- **To do**: Copy each line below in which the string "notAnOperation" appears.

- **Data for review**:
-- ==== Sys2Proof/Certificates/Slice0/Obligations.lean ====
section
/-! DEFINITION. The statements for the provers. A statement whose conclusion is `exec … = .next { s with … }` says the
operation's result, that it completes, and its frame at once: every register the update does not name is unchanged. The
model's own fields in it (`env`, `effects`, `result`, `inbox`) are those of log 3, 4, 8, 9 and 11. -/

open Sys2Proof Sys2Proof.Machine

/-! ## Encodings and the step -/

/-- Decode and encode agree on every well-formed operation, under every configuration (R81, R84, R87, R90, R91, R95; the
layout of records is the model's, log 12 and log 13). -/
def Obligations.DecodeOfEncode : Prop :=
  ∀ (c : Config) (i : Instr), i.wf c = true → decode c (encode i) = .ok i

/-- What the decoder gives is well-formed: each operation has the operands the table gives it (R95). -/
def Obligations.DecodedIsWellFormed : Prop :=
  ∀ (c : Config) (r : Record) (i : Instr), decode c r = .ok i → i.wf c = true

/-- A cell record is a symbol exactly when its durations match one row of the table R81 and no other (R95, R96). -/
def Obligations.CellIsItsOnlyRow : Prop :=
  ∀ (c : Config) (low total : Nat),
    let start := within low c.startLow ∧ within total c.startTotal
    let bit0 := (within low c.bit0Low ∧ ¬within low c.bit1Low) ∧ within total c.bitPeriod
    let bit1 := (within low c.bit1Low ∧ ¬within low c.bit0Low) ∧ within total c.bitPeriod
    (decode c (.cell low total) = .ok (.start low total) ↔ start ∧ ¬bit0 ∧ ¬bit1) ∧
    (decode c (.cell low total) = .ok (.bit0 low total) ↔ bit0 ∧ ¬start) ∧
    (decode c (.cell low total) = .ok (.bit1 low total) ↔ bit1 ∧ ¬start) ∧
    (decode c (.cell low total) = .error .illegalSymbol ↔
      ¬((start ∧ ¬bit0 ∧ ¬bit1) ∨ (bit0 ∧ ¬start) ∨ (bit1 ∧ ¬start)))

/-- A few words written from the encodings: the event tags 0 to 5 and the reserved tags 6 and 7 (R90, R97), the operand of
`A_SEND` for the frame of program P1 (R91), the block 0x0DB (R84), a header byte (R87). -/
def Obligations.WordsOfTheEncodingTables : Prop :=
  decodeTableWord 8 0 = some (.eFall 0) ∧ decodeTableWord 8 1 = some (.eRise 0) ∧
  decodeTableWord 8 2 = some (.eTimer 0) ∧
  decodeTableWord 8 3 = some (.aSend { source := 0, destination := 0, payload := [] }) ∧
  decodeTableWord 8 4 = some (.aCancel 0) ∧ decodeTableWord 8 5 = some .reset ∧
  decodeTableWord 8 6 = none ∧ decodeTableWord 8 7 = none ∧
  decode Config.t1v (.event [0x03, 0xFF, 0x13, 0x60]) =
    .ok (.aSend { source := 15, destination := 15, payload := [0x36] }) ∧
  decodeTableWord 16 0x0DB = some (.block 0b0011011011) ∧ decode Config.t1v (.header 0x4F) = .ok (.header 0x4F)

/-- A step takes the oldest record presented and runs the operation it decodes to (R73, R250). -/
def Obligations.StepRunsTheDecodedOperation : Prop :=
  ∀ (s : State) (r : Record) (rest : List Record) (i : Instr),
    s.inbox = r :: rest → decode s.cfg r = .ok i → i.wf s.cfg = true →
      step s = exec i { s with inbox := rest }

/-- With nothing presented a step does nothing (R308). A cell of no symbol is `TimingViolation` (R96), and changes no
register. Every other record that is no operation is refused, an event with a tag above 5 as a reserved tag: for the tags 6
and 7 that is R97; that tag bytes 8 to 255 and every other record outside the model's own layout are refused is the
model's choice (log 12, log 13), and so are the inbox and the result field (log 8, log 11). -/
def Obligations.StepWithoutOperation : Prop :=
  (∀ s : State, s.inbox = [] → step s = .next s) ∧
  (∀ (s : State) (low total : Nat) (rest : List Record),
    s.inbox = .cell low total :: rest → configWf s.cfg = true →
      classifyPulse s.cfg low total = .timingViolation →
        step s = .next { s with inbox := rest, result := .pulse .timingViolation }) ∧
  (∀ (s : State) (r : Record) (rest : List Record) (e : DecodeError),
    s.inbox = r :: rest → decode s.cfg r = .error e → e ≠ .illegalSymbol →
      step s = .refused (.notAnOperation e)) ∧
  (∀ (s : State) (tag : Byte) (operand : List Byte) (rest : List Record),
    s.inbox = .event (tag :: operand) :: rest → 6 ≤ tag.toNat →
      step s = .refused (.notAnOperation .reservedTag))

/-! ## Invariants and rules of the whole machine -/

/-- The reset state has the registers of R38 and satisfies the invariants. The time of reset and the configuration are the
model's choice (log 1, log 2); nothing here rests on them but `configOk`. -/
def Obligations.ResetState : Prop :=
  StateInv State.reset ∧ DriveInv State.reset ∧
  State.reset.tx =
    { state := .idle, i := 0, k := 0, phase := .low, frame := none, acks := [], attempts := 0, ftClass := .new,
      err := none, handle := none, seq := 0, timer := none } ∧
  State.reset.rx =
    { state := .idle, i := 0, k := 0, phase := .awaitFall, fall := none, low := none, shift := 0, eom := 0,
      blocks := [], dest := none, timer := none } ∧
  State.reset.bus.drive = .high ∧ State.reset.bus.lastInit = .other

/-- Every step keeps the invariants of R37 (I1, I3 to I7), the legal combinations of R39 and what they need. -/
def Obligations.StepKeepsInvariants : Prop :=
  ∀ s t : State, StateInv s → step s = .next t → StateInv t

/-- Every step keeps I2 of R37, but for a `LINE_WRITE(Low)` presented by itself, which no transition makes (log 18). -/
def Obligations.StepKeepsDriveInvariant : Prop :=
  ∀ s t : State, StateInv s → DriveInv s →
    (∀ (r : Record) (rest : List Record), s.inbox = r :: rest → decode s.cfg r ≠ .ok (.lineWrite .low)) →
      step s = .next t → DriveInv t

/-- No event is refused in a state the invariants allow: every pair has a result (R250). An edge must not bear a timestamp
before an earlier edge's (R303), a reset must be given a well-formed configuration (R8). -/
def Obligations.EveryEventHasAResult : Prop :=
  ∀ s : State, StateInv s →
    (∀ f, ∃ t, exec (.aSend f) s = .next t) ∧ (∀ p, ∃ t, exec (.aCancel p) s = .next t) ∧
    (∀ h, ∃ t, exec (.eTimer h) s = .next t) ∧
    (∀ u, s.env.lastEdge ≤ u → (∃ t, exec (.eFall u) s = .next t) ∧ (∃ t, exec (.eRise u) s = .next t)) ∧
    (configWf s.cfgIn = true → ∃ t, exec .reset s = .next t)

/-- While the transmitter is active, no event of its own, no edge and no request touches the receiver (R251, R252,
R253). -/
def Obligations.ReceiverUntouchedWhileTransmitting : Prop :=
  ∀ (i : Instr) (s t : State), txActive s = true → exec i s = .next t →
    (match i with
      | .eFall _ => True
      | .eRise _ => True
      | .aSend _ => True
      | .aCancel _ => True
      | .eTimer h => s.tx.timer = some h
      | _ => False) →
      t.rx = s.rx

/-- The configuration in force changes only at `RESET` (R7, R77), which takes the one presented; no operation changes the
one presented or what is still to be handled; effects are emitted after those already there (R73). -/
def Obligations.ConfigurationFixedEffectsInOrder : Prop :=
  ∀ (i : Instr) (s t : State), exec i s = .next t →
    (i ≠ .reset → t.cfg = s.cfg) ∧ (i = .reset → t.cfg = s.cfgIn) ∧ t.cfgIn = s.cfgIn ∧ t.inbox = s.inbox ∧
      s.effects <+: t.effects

- **Written solution**:
      step s = .refused (.notAnOperation e)) ∧
      step s = .refused (.notAnOperation .reservedTag))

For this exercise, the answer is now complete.